- _WHAT YOU SHOULD DO_: Return nothing but the lines from the line containing "let line : BitVec" through the last line of the records, reproduced exactly.

(Collected data entries)

-- ==== Sys2Proof/Machine/Scroll.lean ====
section
/-! DEFINITION. Meanings of the event recorder's and trace rings' commands (17_observability.md R409–R417). -/

namespace Sys2Proof.Machine

/-- R409: the codes whose records a bucket suppressed under a limit, in order; none for a code that is off. -/
def Log.ratesums (l : Log) : List (Nat × Nat) := l.suppressed.filter (fun x => (l.rate.get 0 x.1).toNat != 255)

/-- R409, R426: a 1 ms bucket ends: its RATESUM records, and the rates written in it take effect. -/
def execRateBucketEnd (s : State) : Host.Outcome State Fault Refusal :=
  let s := s.advance ((s.clk.tb.toNat / 1000000 + 1) * 1000000)
  let l := s.dp.log
  let s := { s with dp := { s.dp with log := { l with inBucket := [], suppressed := [], rate := l.rateNext, bucket := s.clk.tb } } }
  .next (l.ratesums.foldl (fun (s : State) x => s.note pmcUid 0x01 [(24, x.1), (28, satTo 32 x.2), (32, l.bucket.toNat)]) s)

/-- R411: acknowledge the held record with a SEQ; none: ignored. -/
def Log.ack (l : Log) (n : BitVec 32) : Log :=
  match l.held.find? (fun k => recSeq (l.hold.get 0 k) == n) with
  | some k => { l with held := NSet.del l.held k }
  | none => l

/-- R411: a write to EV_HACK. -/
def execEvHack (v : BitVec 32) (s : State) : Host.Outcome State Fault Refusal :=
  .next { s with dp := { s.dp with log := s.dp.log.ack v } }

/-- R412: the 100 µs spacing of vector 82 ends: conditions that arose within it fire together. -/
def execEvIrqSpacing (s : State) : Host.Outcome State Fault Refusal :=
  .next (match s.dp.log.irqLast with
    | some t => if s.dp.log.irqWait then (s.advance (t.toNat + 100000)).onDp fireEvents else s
    | none => s)

/-- R414: a unit that keeps a trace ring. -/
def hasRing (u : Nat) : Bool :=
  isStreamUnit u || (decide (u < 0x10000) && (u / 0x2000) % 2 == 1 && (u / 0x100) % 32 == 3 && decide (u % 0x100 ≤ 5))

/-- R416: a write to TR_SEL takes a snapshot of the named unit's ring, oldest event first; it reads 0 for a unit with no ring. -/
def State.trSelect (s : State) (v : BitVec 32) : State :=
  let u := v.toNat % 2 ^ 16
  let l := s.dp.log
  { s with dp := { s.dp with log := { l with
    trSel := BitVec.ofNat 16 u, snap := if hasRing u then (l.rings.get [] u).reverse else [], snapTs := s.clk.tb,
    snapBad := l.snapBad || !(hasRing u) } } }

/-- R416: a write to TR_SEL. -/
def execTrSel (v : BitVec 32) (s : State) : Host.Outcome State Fault Refusal := .next (s.trSelect v)

/-- R416: TR_CTL.FREEZE is set: every ring and spill stream freezes, with one record unless they are frozen. -/
def State.freezeTraces (s : State) : State :=
  let was := s.dp.log.frozen
  let s := { s with dp := { s.dp with log := { s.dp.log with freeze := true, frozen := true } } }
  if was then s else s.note pmcUid 0x50 [(24, 0)]

/-- R416: the host sets TR_CTL.FREEZE. -/
def execTraceFreeze (s : State) : Host.Outcome State Fault Refusal := .next s.freezeTraces

/-- R416, R424: 1 is written to TR_STAT.AUTO: the rings resume when FREEZE is clear. -/
def State.resumeTraces (s : State) : State :=
  { s with dp := { s.dp with log := { s.dp.log with auto := false, frozen := s.dp.log.frozen && s.dp.log.freeze } } }

/-- R416, R424: the host writes 1 to TR_STAT.AUTO. -/
def execTraceResume (s : State) : Host.Outcome State Fault Refusal := .next s.resumeTraces

/-- R417: an event that has waited 1 µs for a partner is padded with an EMPTY event and written. -/
def execSpillPad (j : Fin 12) (s : State) : Host.Outcome State Fault Refusal :=
  .next (if s.dp.log.frozen then s
    else match s.dp.log.spillQ.get [] j.val with
      | [] => s
      | a :: _ =>
        let l := s.dp.log
        let line : BitVec 512 := BitVec.ofNat 512 a.toNat
        { s with dp := spillLine j.val line { s.dp with log := { l with spillQ := l.spillQ.put [] j.val [] } } })

end Sys2Proof.Machine
end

- _ANSWER SECTION_:
        let line : BitVec 512 := BitVec.ofNat 512 a.toNat
        { s with dp := spillLine j.val line { s.dp with log := { l with spillQ := l.spillQ.put [] j.val [] } } })

end Sys2Proof.Machine
end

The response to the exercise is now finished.